RMO 3

Given $pq=r+1$

$r$ must be an odd prime because if $r$ is even, then $r=2$ and $r+1=3\Rightarrow r=3$ which not possible since $p,q$ are primes. Hence $r$ is odd.

This means that $pq$ is even and hence one of $p,q$ must be $2$ .

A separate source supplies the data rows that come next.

/-! ### `Core.setT` -/

@[simp] theorem Core.setT_sregs (k : Core) (r : TReg) (v : BitVec 128) : (k.setT r v).sregs = k.sregs := rfl
@[simp] theorem Core.setT_preds (k : Core) (r : TReg) (v : BitVec 128) : (k.setT r v).preds = k.preds := rfl
@[simp] theorem Core.setT_status (k : Core) (r : TReg) (v : BitVec 128) : (k.setT r v).status = k.status := rfl
@[simp] theorem Core.setT_stack (k : Core) (r : TReg) (v : BitVec 128) : (k.setT r v).stack = k.stack := rfl
@[simp] theorem Core.setT_pc (k : Core) (r : TReg) (v : BitVec 128) : (k.setT r v).pc = k.pc := rfl
@[simp] theorem Core.setT_run (k : Core) (r : TReg) (v : BitVec 128) : (k.setT r v).run = k.run := rfl
@[simp] theorem Core.setT_ended (k : Core) (r : TReg) (v : BitVec 128) : (k.setT r v).ended = k.ended := rfl
@[simp] theorem Core.setT_halted (k : Core) (r : TReg) (v : BitVec 128) : (k.setT r v).halted = k.halted := rfl
@[simp] theorem Core.setT_idle (k : Core) (r : TReg) (v : BitVec 128) : (k.setT r v).idle = k.idle := rfl
@[simp] theorem Core.setT_slot (k : Core) (r : TReg) (v : BitVec 128) : (k.setT r v).slot = k.slot := rfl
@[simp] theorem Core.setT_cyc (k : Core) (r : TReg) (v : BitVec 128) : (k.setT r v).cyc = k.cyc := rfl
@[simp] theorem Core.setT_sReady (k : Core) (r : TReg) (v : BitVec 128) : (k.setT r v).sReady = k.sReady := rfl
@[simp] theorem Core.setT_tReady (k : Core) (r : TReg) (v : BitVec 128) : (k.setT r v).tReady = k.tReady := rfl
@[simp] theorem Core.setT_pReady (k : Core) (r : TReg) (v : BitVec 128) : (k.setT r v).pReady = k.pReady := rfl
@[simp] theorem Core.setT_inflight (k : Core) (r : TReg) (v : BitVec 128) : (k.setT r v).inflight = k.inflight := rfl
@[simp] theorem Core.setT_stored (k : Core) (r : TReg) (v : BitVec 128) : (k.setT r v).stored = k.stored := rfl
@[simp] theorem Core.setT_nextId (k : Core) (r : TReg) (v : BitVec 128) : (k.setT r v).nextId = k.nextId := rfl
@[simp] theorem Core.setT_excSeen (k : Core) (r : TReg) (v : BitVec 128) : (k.setT r v).excSeen = k.excSeen := rfl
@[simp] theorem Core.setT_exc0 (k : Core) (r : TReg) (v : BitVec 128) : (k.setT r v).exc0 = k.exc0 := rfl
@[simp] theorem Core.setT_exc1 (k : Core) (r : TReg) (v : BitVec 128) : (k.setT r v).exc1 = k.exc1 := rfl
@[simp] theorem Core.setT_store (k : Core) (r : TReg) (v : BitVec 128) : (k.setT r v).store = k.store := rfl
@[simp] theorem Core.setT_acc (k : Core) (r : TReg) (v : BitVec 128) : (k.setT r v).acc = k.acc := rfl
@[simp] theorem Core.setT_arrival (k : Core) (r : TReg) (v : BitVec 128) : (k.setT r v).arrival = k.arrival := rfl
@[simp] theorem Core.setT_recvMap (k : Core) (r : TReg) (v : BitVec 128) : (k.setT r v).recvMap = k.recvMap := rfl
@[simp] theorem Core.setT_badStore (k : Core) (r : TReg) (v : BitVec 128) : (k.setT r v).badStore = k.badStore := rfl
@[simp] theorem Core.setT_badAcc (k : Core) (r : TReg) (v : BitVec 128) : (k.setT r v).badAcc = k.badAcc := rfl
@[simp] theorem Core.setT_prog0 (k : Core) (r : TReg) (v : BitVec 128) : (k.setT r v).prog0 = k.prog0 := rfl
@[simp] theorem Core.setT_prog1 (k : Core) (r : TReg) (v : BitVec 128) : (k.setT r v).prog1 = k.prog1 := rfl
@[simp] theorem Core.setT_cwin0 (k : Core) (r : TReg) (v : BitVec 128) : (k.setT r v).cwin0 = k.cwin0 := rfl
@[simp] theorem Core.setT_cwin1 (k : Core) (r : TReg) (v : BitVec 128) : (k.setT r v).cwin1 = k.cwin1 := rfl
@[simp] theorem Core.setT_dwin0 (k : Core) (r : TReg) (v : BitVec 128) : (k.setT r v).dwin0 = k.dwin0 := rfl
@[simp] theorem Core.setT_dwin1 (k : Core) (r : TReg) (v : BitVec 128) : (k.setT r v).dwin1 = k.dwin1 := rfl
@[simp] theorem Core.setT_seqSafe (k : Core) (r : TReg) (v : BitVec 128) : (k.setT r v).seqSafe = k.seqSafe := rfl
@[simp] theorem Core.setT_arrays (k : Core) (r : TReg) (v : BitVec 128) : (k.setT r v).arrays = k.arrays := rfl
@[simp] theorem Core.setT_arrayMap (k : Core) (r : TReg) (v : BitVec 128) : (k.setT r v).arrayMap = k.arrayMap := rfl
@[simp] theorem Core.setT_mapNext (k : Core) (r : TReg) (v : BitVec 128) : (k.setT r v).mapNext = k.mapNext := rfl
@[simp] theorem Core.setT_constBase (k : Core) (r : TReg) (v : BitVec 128) : (k.setT r v).constBase = k.constBase := rfl
@[simp] theorem Core.setT_fp4 (k : Core) (r : TReg) (v : BitVec 128) : (k.setT r v).fp4 = k.fp4 := rfl
@[simp] theorem Core.setT_holidays (k : Core) (r : TReg) (v : BitVec 128) : (k.setT r v).holidays = k.holidays := rfl
@[simp] theorem Core.setT_holidayQueue (k : Core) (r : TReg) (v : BitVec 128) : (k.setT r v).holidayQueue = k.holidayQueue := rfl
@[simp] theorem Core.setT_checkDis (k : Core) (r : TReg) (v : BitVec 128) : (k.setT r v).checkDis = k.checkDis := rfl
@[simp] theorem Core.setT_checkLock (k : Core) (r : TReg) (v : BitVec 128) : (k.setT r v).checkLock = k.checkLock := rfl
@[simp] theorem Core.setT_eventStat (k : Core) (r : TReg) (v : BitVec 128) : (k.setT r v).eventStat = k.eventStat := rfl
@[simp] theorem Core.setT_faultInfo (k : Core) (r : TReg) (v : BitVec 128) : (k.setT r v).faultInfo = k.faultInfo := rfl
@[simp] theorem Core.setT_rereadCnt (k : Core) (r : TReg) (v : BitVec 128) : (k.setT r v).rereadCnt = k.rereadCnt := rfl
@[simp] theorem Core.setT_fsCount (k : Core) (r : TReg) (v : BitVec 128) : (k.setT r v).fsCount = k.fsCount := rfl
@[simp] theorem Core.setT_numStat (k : Core) (r : TReg) (v : BitVec 128) : (k.setT r v).numStat = k.numStat := rfl
@[simp] theorem Core.setT_clamps (k : Core) (r : TReg) (v : BitVec 128) : (k.setT r v).clamps = k.clamps := rfl
@[simp] theorem Core.setT_zeroBlocks (k : Core) (r : TReg) (v : BitVec 128) : (k.setT r v).zeroBlocks = k.zeroBlocks := rfl
@[simp] theorem Core.setT_outlierOvf (k : Core) (r : TReg) (v : BitVec 128) : (k.setT r v).outlierOvf = k.outlierOvf := rfl
@[simp] theorem Core.setT_scanCtrl (k : Core) (r : TReg) (v : BitVec 128) : (k.setT r v).scanCtrl = k.scanCtrl := rfl
@[simp] theorem Core.setT_marginEvt (k : Core) (r : TReg) (v : BitVec 128) : (k.setT r v).marginEvt = k.marginEvt := rfl
@[simp] theorem Core.setT_fails (k : Core) (r : TReg) (v : BitVec 128) : (k.setT r v).fails = k.fails := rfl
@[simp] theorem Core.setT_lostArrays (k : Core) (r : TReg) (v : BitVec 128) : (k.setT r v).lostArrays = k.lostArrays := rfl
@[simp] theorem Core.setT_sweepDone (k : Core) (r : TReg) (v : BitVec 128) : (k.setT r v).sweepDone = k.sweepDone := rfl
@[simp] theorem Core.setT_sweepSlow (k : Core) (r : TReg) (v : BitVec 128) : (k.setT r v).sweepSlow = k.sweepSlow := rfl
@[simp] theorem Core.setT_sweepTime (k : Core) (r : TReg) (v : BitVec 128) : (k.setT r v).sweepTime = k.sweepTime := rfl
@[simp] theorem Core.setT_refreshed (k : Core) (r : TReg) (v : BitVec 128) : (k.setT r v).refreshed = k.refreshed := rfl
@[simp] theorem Core.setT_marginBase (k : Core) (r : TReg) (v : BitVec 128) : (k.setT r v).marginBase = k.marginBase := rfl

Suppose $p$ is $2$ . This means that $2q=r+1$

Squaring both sides

$4{ q }^{ 2 }={ r }^{ 2 }+1+2r\\ \Rightarrow 4{ q }^{ 2 }=2({ p }^{ 2 }+{ q }^{ 2 })+2r\\ \Rightarrow 2{ q }^{ 2 }=2{ p }^{ 2 }+2r\\ \Rightarrow 2{ q }^{ 2 }=8+2r\\ \Rightarrow { q }^{ 2 }=4+r\\ \Rightarrow { q }^{ 2 }-4=r\\ \Rightarrow (q+2)(q-2)=r$

Since $r$ is a prime, one of $(q+2),(q-2)$ must be equal to one. If $q+2=1 \Rightarrow q=-1$ which is not possible. Hence $q-2=1 \Rightarrow q=3 \Rightarrow r=5$

Hence we find the solution $(p,q,r)=(2,3,5)$ . Similarly taking $q=2$ we can get $(p,q,r)=(3,2,5)$ .

Hence there are two solutions.